Beringen (1)Afbeelding 1: Van links naar rechts een koeltoren uit de jaren vijftig, uit de jaren veertig, de watercentrale (om het water van ijzer te ontdoen), twee koeltorens uit de jaren twintig en één van beide ophaalgebouwen.

Op een enkele uitzondering na is van de zeven steenkoolmijnen in de Belgische Kempen nog veel industrieel erfgoed voor handen en de herbestemming hiervan heeft ondertussen een aantal fraaie voorbeelden opgeleverd, zoals in Eisden, Genk en Zolder. Het complex dat na sluiting het best in tact is gebleven is te vinden in Beringen. Reeds tijdens de nadagen van de exploitatie bestonden er al plannen om hier een museum op te richten en nog voor de sluiting in 1989 waren deze een feit. In 1993 kregen de bedrijfsgebouwen de monumentenstatus en na de eeuwwisseling begon men serieus werk te maken van restauratie en nieuwbouw. Zo kreeg de toeristische dienst een onderkomen in het voormalige portiergebouw en het mijnmuseum in het sociaal gebouw. Er verrees een zwemparadijs, duiksportcentrum en een woonwijk op het gesaneerde areaal. Na afdekking met schone aarde kon de mijnsteenberg (terril) voor recreatieve doeleinden ingezet worden. Beringen gold als schoolvoorbeeld van een compleet behouden mijnbouwcomplex en werd om die reden ook opgenomen in de European Routes of Industrial Heritage (ERIH). Het was daarom een grote verrassing toen in 2013, twintig jaar na verlening van de monumentstatus, eigenaar Be-MINE een vergunning aanvroeg voor het slopen van de kolenwasserij. Voorbeelden van juist deze schakel in het kolenwinningsproces zijn inmiddels vrij zeldzaam geworden en alleen behouden in de opengestelde steenkoolmijnen van Blegny in Trembleur en Zollverein in Essen. Belangengroeperingen wisten het onheil echter tegen te houden en de Vlaamse overheid te bewegen geld beschikbaar te stellen voor de restauratie. Vijf jaar later moesten zij echter weer in actie komen nadat Be-MINE nogmaals sloopplannen indiende, ditmaal voor een gedeelte van de kolenwasserij waarvoor het restauratiebudget ontoereikend was. Bij het samenstellen van deze reportage leek ook dit keer het protest succesvol uit te pakken, hoewel de strijd nog niet is gestreden.Beringen (2)Afbeelding 2: Afbeelding van het mijncomplex in haar beginjaren, met in het midden het ontvangstgebouw en rechts daarvan de kolenwasserij. Op de achtergrond zijn de schachtbok en de betonnen schoorstenen van het ketelhuis en de betonfabriek (met waterreservoir) te zien. Op de voorgrond de passerelle over de sporen, uitgevoerd in stalen vakwerkbouw,  waarover de wagentjes het mijnafval van de wasserij naar de terril transporteerden.

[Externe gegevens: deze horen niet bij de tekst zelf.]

-- ==== Sys2Proof/Laws/Ops.lean ====
section
/-! SUPPORT. What the shared operations can do: `respond`, `newStep` and `carryOut`, said once for the reads, the counts, the
responses and the lasting state. -/

namespace Sys2Proof.Machine

/-! ### `respond` ends a command and touches no lasting state (30_encoding.md R67) -/

@[simp] theorem respond_readMem (x : Port) (st : Status) (n : Nat) (s : State) (i : Nat) :
    (respond x st n s).readMem i = s.readMem i := readMem_congr (by simp) (by simp) i
@[simp] theorem respond_readPbuf (x : Port) (st : Status) (n : Nat) (s : State) (i : Nat) :
    (respond x st n s).readPbuf i = s.readPbuf i := readPbuf_congr (by simp) (by simp) i
@[simp] theorem respond_readCbuf (x : Port) (st : Status) (n : Nat) (s : State) (i : Nat) :
    (respond x st n s).readCbuf i = s.readCbuf i := readCbuf_congr (by simp) (by simp) i
@[simp] theorem respond_readKbuf (x : Port) (st : Status) (n : Nat) (s : State) (i : Nat) :
    (respond x st n s).readKbuf i = s.readKbuf i := readKbuf_congr (by simp) i
@[simp] theorem respond_readBin (x : Port) (st : Status) (n : Nat) (s : State) (i : Nat) :
    (respond x st n s).readBin i = s.readBin i := readBin_congr (by simp) i
@[simp] theorem respond_readBout (x : Port) (st : Status) (n : Nat) (s : State) (i : Nat) :
    (respond x st n s).readBout i = s.readBout i := readBout_congr (by simp) i
@[simp] theorem respond_occ (x : Port) (st : Status) (n : Nat) (s : State) : (respond x st n s).occ = s.occ :=
  occ_congr (by simp) (by simp) (by simp)
@[simp] theorem respond_free (x : Port) (st : Status) (n : Nat) (s : State) : (respond x st n s).free = s.free :=
  free_congr (by simp) (by simp) (by simp)
@[simp] theorem respond_full (x : Port) (st : Status) (n : Nat) (s : State) : (respond x st n s).full = s.full :=
  full_congr (by simp) (by simp) (by simp)
@[simp] theorem respond_empty (x : Port) (st : Status) (n : Nat) (s : State) : (respond x st n s).empty = s.empty :=
  empty_congr (by simp) (by simp)
@[simp] theorem respond_contents (x : Port) (st : Status) (n : Nat) (s : State) : (respond x st n s).contents = s.contents :=
  contents_congr (by simp) (by simp) (by simp) (by simp)

@[simp] theorem respond_lasting (x : Port) (st : Status) (n : Nat) (s : State) :
    (respond x st n s).lasting = s.lasting := by cases x <;> rfl

@[simp] theorem respond_rsp_same (x : Port) (st : Status) (n : Nat) (s : State) :
    (respond x st n s).rsp x = some ⟨st, BitVec.ofNat 16 n⟩ := by cases x <;> rfl

theorem respond_rsp_other {x y : Port} (h : y ≠ x) (st : Status) (n : Nat) (s : State) :
    (respond x st n s).rsp y = s.rsp y := by cases x <;> cases y <;> first | rfl | exact absurd rfl h

theorem respond_cRdata_other {x : Port} (h : x ≠ .c) (st : Status) (n : Nat) (s : State) :
    (respond x st n s).cRdata = s.cRdata := by cases x <;> first | rfl | exact absurd rfl h

theorem respond_kCrc_other {x : Port} (h : x ≠ .k) (st : Status) (n : Nat) (s : State) :
    (respond x st n s).kCrc = s.kCrc := by cases x <;> first | rfl | exact absurd rfl h

@[simp] theorem respond_c_cRdata (st : Status) (n : Nat) (s : State) :
    (respond .c st n s).cRdata = Config.freeRdata s.draws % 2 ^ s.params.width := rfl

@[simp] theorem respond_k_kCrc (st : Status) (n : Nat) (s : State) :
    (respond .k st n s).kCrc = Config.freeCrc s.draws := rfl
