/-- CLEAR needs that no POPBLK is in flight: its elements would be gone. -/
theorem State.Inv.discardAll {s : State} (h : s.Inv) (hc : s.cInflight = none) : (Machine.discardAll s).Inv :=
  { h with
    rd_lt := h.wr_lt
    push_inflight := fun r hr => by
      obtain ⟨hi, hn, -⟩ := h.push_inflight r hr
      refine ⟨hi, hn, ?_⟩
      rw [State.free, discardAll_occ, discardAll_params]
      omega
    pop_inflight := fun r hr => by simp [hc] at hr
    window_written := fun k hk => by simp at hk }

theorem State.Inv.resetStep {s : State} (h : s.Inv) : (Machine.resetStep s).Inv := by
  have hocc : (Machine.resetStep s).occ = 0 := occ_of_rd_eq_wr rfl
  exact { h.newStep with
    rd_lt := h.capacity_pos
    wr_lt := h.capacity_pos
    mem_ok := by simp
    pbuf_ok := by simp
    cbuf_ok := by simp
    kbuf_ok := by simp
    bin_ok := by simp
    bout_ok := by simp
    push_inflight := fun r hr => by simp at hr
    pop_inflight := fun r hr => by simp at hr
    window_written := fun k hk => absurd hk (by simp [hocc]) }

/-- The state after reset, with whatever is to come. -/
theorem inv_setInputs_resetWith {p : Params} (hp : p.ok = true) (ins : List Input) :
    (setInputs ins (State.resetWith p)).Inv := by
  have hocc : (setInputs ins (State.resetWith p)).occ = 0 := occ_of_rd_eq_wr rfl
  have hcap : 0 < p.capacity := Nat.zero_lt_of_lt (Params.two_le_capacity hp)
  exact {
    params_ok := hp
    rd_lt := hcap
    wr_lt := hcap
    mem_ok := ⟨rfl, rfl, rfl⟩
    pbuf_ok := ⟨rfl, rfl, rfl⟩
    cbuf_ok := ⟨rfl, rfl, rfl⟩
    kbuf_ok := ⟨rfl, rfl⟩
    bin_ok := ⟨rfl, rfl⟩
    bout_ok := ⟨rfl, rfl⟩
    pWdata_lt := Nat.two_pow_pos _
    cRdata_lt := Nat.mod_lt _ (Nat.two_pow_pos _)
    push_inflight := nofun
    pop_inflight := nofun
    window_written := fun k hk => absurd hk (by simp [hocc])
    failed_count := fun x r hr => by cases x <;> cases hr }

/-! ### The length of what the codec writes -/

/-- A record of `len` bytes is encoded in `len + 1` bytes and one for each forced close (42_cobs.md R115). -/
theorem length_encodeFrom {code : Nat} {run : List Byte} (hcode : code = run.length + 1) (bs : List Byte) :
    (encodeFrom run bs).length = run.length + bs.length + 1 + forceClosesFrom code bs := by
  induction bs generalizing code run with
  | nil => simp [encodeFrom, runBytes, forceClosesFrom]
  | cons b bs ih =>
    rw [encodeFrom, forceClosesFrom]
    have hnew := ih (code := 1) (run := []) rfl
    by_cases hb : b = 0#8
    · rw [if_pos hb, if_pos hb]
      simp only [runBytes, List.length_append, List.length_cons, hnew, List.length_nil]
      omega
    · by_cases hforce : run.length + 1 = 254
      · rw [if_neg hb, if_pos hforce, if_neg hb, if_pos (by omega)]
        simp only [runBytes, List.length_append, List.length_cons, hnew, List.length_nil]
        omega
      · have hrun := ih (code := code + 1) (run := run ++ [b]) (by simp [hcode])
        rw [if_neg hb, if_neg hforce, if_neg hb, if_neg (by omega), hrun]
        simp only [List.length_append, List.length_cons, List.length_nil]
        omega

/-- Each forced close takes 254 bytes of the record (42_cobs.md R115). -/
theorem forceClosesFrom_le (code : Nat) (bs : List Byte) : forceClosesFrom code bs ≤ (code + bs.length - 1) / 254 := by
  induction bs generalizing code with
  | nil => exact Nat.zero_le _
  | cons b bs ih =>
    rw [forceClosesFrom, List.length_cons]
    have hnew := ih 1
    by_cases hb : b = 0#8
    · rw [if_pos hb]
      omega
    · by_cases hforce : code + 1 = 255
      · rw [if_neg hb, if_pos hforce]
        omega
      · rw [if_neg hb, if_neg hforce]
        have hrun := ih (code + 1)
        omega

/-- `MAX_ENCODED` bytes hold the encoding of a record within `MAX_RECORD` (42_cobs.md R115). -/
theorem length_cobsEncode_le {p : Params} {record : List Byte} (h : record.length ≤ p.maxRecord) :
    (cobsEncode record).length ≤ p.maxEncoded := by
  have hforce := forceClosesFrom_le 1 record
  have hlimit : record.length / 254 ≤ p.maxRecord / 254 := Nat.div_le_div_right h
  rw [cobsEncode_eq_encodeFrom, length_encodeFrom (code := 1) rfl, List.length_nil, Params.maxEncoded]
  omega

Na succesvolle proefboringen, die in 1902 begonnen waren, werd in 1907 de exploitatiemaatschappij Société Anonyme des Charbonnages de Beeringen opgericht. Deze Franstalige benaming lag voor de hand, niet alleen omdat het bedrijf in Luik was gevestigd maar vooral omdat de meerderheid van de aandelen in handen was van Franse staal- en hoogovenbedrijven. Bij latere kapitaalsverhogingen zouden deze partijen hun positie nog verder versterken, zodat uiteindelijk begin jaren dertig veertien van de achttien leden van de raad van beheer de Franse nationaliteit hadden. De concessie had een totale oppervlakte van bijna vijfduizend hectaren en strekte zich uit over gedeelten van de gemeenten Koersel, Heusden, Lummen, Beringen, Oostham, Paal, Tessenderloo en Beverlo. In 1910 begon men schacht I te boren, en in 1912 schacht II, maar het duurde tot 1919 vooraleer op een diepte van 623 meter de eerste kolenlaag werd bereikt. Ondanks de toegepaste bevriezingstechniek had men enkele malen te kampen met wateroverlast. Ook de schaarste aan middelen en mankracht tijdens de Eerste Wereldoorlog vertraagde de werkzaamheden, vooral toen de maatschappij in 1916 onder dwangbeheer kwam te staan en de bezetter technische installaties naar Duitsland liet afvoeren. De houten afdiepingstorens werden in 1919 vervangen door stalen schachtbokken, ieder voorzien van twee ophaalgebouwen. In 1922 begon de daadwerkelijke productie, waarbij steenkool gewonnen werd op verdiepingen die 727, 789 en 850 meter beneden het maaiveld gelegen waren.Beringen (3)Afbeelding 3: In het Sociaal Gebouw is tegenwoordig het Mijnmuseum ondergebracht.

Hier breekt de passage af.